***** Records *****

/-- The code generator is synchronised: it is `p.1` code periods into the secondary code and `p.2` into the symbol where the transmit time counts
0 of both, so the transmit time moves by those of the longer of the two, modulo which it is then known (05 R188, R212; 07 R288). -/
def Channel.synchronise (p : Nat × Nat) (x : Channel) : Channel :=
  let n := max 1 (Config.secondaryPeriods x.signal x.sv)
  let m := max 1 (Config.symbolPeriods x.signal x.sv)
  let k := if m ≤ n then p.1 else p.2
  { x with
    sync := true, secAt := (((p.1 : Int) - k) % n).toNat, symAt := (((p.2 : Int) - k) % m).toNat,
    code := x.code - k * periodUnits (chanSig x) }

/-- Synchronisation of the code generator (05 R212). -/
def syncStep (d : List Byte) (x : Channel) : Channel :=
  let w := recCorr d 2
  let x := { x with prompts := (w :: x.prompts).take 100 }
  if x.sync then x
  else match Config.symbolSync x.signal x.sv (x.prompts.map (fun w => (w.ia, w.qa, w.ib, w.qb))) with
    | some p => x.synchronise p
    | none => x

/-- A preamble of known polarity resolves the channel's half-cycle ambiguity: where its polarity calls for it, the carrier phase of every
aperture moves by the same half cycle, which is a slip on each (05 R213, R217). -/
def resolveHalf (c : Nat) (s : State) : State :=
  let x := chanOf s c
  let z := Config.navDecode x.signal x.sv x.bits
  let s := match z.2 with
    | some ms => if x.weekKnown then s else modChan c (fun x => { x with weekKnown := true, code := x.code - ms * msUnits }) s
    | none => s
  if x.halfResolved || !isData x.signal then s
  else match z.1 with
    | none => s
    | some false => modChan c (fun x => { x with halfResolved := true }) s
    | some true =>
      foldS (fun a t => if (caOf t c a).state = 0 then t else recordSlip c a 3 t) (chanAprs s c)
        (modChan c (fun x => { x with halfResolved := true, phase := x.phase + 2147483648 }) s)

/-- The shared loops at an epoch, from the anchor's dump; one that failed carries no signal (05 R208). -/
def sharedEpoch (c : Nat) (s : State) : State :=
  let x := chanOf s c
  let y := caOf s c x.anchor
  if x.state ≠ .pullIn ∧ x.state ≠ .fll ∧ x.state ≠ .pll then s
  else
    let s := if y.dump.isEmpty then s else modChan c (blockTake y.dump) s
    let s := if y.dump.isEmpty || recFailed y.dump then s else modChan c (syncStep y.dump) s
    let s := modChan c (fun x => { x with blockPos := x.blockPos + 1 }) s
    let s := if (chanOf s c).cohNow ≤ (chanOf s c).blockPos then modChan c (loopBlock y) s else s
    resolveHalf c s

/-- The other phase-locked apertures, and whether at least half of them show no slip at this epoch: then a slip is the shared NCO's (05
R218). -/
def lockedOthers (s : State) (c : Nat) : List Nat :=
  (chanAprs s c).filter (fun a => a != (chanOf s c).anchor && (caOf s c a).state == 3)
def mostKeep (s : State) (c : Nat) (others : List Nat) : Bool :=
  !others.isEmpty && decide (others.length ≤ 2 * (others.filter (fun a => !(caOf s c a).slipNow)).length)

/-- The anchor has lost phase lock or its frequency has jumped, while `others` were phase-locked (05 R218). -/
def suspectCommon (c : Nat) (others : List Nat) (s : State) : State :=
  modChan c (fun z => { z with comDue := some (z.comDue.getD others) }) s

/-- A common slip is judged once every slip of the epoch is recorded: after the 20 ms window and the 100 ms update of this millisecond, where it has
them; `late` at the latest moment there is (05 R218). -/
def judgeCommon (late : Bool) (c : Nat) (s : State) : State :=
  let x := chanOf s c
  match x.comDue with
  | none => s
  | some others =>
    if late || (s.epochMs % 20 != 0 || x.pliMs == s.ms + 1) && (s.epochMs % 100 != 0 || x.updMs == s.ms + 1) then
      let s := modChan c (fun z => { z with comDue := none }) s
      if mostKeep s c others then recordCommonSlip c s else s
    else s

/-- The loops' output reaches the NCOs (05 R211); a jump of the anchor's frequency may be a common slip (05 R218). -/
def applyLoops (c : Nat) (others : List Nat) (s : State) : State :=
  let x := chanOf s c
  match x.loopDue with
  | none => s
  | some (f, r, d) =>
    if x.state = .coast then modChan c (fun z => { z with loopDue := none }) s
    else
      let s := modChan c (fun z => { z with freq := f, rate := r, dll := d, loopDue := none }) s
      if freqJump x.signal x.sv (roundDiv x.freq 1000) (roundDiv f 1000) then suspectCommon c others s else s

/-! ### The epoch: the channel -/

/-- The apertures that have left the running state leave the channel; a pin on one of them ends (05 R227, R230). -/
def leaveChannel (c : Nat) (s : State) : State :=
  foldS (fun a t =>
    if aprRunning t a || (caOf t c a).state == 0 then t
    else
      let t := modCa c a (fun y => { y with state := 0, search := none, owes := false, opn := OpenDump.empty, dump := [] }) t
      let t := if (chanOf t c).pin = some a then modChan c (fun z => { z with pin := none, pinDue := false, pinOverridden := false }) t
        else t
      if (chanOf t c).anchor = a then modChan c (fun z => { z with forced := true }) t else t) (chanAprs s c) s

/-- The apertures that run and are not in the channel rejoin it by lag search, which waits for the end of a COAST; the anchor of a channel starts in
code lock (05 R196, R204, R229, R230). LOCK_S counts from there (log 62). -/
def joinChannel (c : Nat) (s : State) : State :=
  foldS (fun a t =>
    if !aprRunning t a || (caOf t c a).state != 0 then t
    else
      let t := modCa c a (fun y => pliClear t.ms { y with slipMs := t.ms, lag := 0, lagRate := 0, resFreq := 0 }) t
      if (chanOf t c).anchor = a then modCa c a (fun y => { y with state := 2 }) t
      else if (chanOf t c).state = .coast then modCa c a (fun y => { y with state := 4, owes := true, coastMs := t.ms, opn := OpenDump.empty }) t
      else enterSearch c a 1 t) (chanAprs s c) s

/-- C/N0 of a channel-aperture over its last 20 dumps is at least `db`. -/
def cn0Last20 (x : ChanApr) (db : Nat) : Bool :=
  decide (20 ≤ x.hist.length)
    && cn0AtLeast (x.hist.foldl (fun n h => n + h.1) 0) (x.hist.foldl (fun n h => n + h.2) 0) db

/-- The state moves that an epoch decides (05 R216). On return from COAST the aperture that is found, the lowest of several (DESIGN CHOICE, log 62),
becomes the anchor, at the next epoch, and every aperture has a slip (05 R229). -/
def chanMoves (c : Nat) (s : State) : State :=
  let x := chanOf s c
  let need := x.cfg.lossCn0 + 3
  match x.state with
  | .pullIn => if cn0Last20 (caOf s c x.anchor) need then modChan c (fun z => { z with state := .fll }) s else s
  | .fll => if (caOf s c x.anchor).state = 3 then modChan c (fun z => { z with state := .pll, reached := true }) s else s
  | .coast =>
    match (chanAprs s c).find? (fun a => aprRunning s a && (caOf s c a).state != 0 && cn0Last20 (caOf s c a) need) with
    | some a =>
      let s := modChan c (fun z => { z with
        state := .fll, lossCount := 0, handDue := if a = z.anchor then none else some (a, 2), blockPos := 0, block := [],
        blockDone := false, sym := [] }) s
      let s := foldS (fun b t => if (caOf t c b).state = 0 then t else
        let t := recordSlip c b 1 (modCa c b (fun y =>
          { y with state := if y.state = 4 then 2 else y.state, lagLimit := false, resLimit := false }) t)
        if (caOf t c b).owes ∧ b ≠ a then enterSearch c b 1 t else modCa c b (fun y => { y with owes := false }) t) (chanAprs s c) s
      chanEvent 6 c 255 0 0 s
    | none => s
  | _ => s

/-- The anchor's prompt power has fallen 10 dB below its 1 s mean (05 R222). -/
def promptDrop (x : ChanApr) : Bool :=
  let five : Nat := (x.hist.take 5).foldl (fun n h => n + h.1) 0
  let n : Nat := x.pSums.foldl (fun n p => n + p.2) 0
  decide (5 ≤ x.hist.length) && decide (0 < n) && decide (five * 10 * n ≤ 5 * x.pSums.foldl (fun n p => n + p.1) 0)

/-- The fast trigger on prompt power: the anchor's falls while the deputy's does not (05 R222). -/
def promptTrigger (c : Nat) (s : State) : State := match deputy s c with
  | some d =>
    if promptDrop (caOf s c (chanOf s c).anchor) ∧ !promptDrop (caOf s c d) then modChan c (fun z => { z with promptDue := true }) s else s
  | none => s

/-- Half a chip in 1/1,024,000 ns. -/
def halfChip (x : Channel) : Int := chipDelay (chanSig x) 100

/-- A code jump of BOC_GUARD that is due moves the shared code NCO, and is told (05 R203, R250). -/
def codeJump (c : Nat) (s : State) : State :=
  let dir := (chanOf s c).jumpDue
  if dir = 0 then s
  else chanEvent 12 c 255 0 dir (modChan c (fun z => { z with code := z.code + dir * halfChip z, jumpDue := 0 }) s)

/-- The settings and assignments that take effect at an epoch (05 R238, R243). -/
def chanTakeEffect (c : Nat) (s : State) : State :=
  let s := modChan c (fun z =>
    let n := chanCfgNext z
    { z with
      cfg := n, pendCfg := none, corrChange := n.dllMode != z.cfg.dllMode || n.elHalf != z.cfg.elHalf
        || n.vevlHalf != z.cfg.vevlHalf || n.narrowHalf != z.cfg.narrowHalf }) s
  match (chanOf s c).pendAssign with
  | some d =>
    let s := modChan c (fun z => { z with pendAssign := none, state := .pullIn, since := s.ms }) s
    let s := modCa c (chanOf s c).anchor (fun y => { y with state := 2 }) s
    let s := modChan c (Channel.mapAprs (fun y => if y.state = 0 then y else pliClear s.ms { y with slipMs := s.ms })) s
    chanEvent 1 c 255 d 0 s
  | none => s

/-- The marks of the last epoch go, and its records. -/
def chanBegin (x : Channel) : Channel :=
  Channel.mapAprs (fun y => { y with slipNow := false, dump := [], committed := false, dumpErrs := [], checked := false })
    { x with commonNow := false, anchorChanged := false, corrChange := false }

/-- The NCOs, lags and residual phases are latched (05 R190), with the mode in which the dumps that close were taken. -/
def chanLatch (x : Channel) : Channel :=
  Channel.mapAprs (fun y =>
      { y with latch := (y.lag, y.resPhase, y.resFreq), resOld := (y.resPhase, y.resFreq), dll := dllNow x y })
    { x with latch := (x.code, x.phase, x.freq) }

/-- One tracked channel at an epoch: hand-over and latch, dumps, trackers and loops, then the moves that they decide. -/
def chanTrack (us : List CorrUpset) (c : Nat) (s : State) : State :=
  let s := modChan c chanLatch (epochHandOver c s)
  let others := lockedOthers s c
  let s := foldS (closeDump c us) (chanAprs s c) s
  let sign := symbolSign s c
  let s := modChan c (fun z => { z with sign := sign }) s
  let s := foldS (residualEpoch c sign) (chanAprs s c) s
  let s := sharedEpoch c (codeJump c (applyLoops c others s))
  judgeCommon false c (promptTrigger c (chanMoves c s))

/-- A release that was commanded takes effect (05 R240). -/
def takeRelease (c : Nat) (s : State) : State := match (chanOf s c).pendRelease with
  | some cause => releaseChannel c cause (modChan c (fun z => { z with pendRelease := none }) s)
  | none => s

*****

**Exercise goal:** Only the lines above starting at the line that holds "sync := true, secAt" and ending at the line that holds "if x.sync then x" are to be repeated, exactly and in full.

**Answer for the task:**
    sync := true, secAt := (((p.1 : Int) - k) % n).toNat, symAt := (((p.2 : Int) - k) % m).toNat,
    code := x.code - k * periodUnits (chanSig x) }

/-- Synchronisation of the code generator (05 R212). -/
def syncStep (d : List Byte) (x : Channel) : Channel :=
  let w := recCorr d 2
  let x := { x with prompts := (w :: x.prompts).take 100 }
  if x.sync then x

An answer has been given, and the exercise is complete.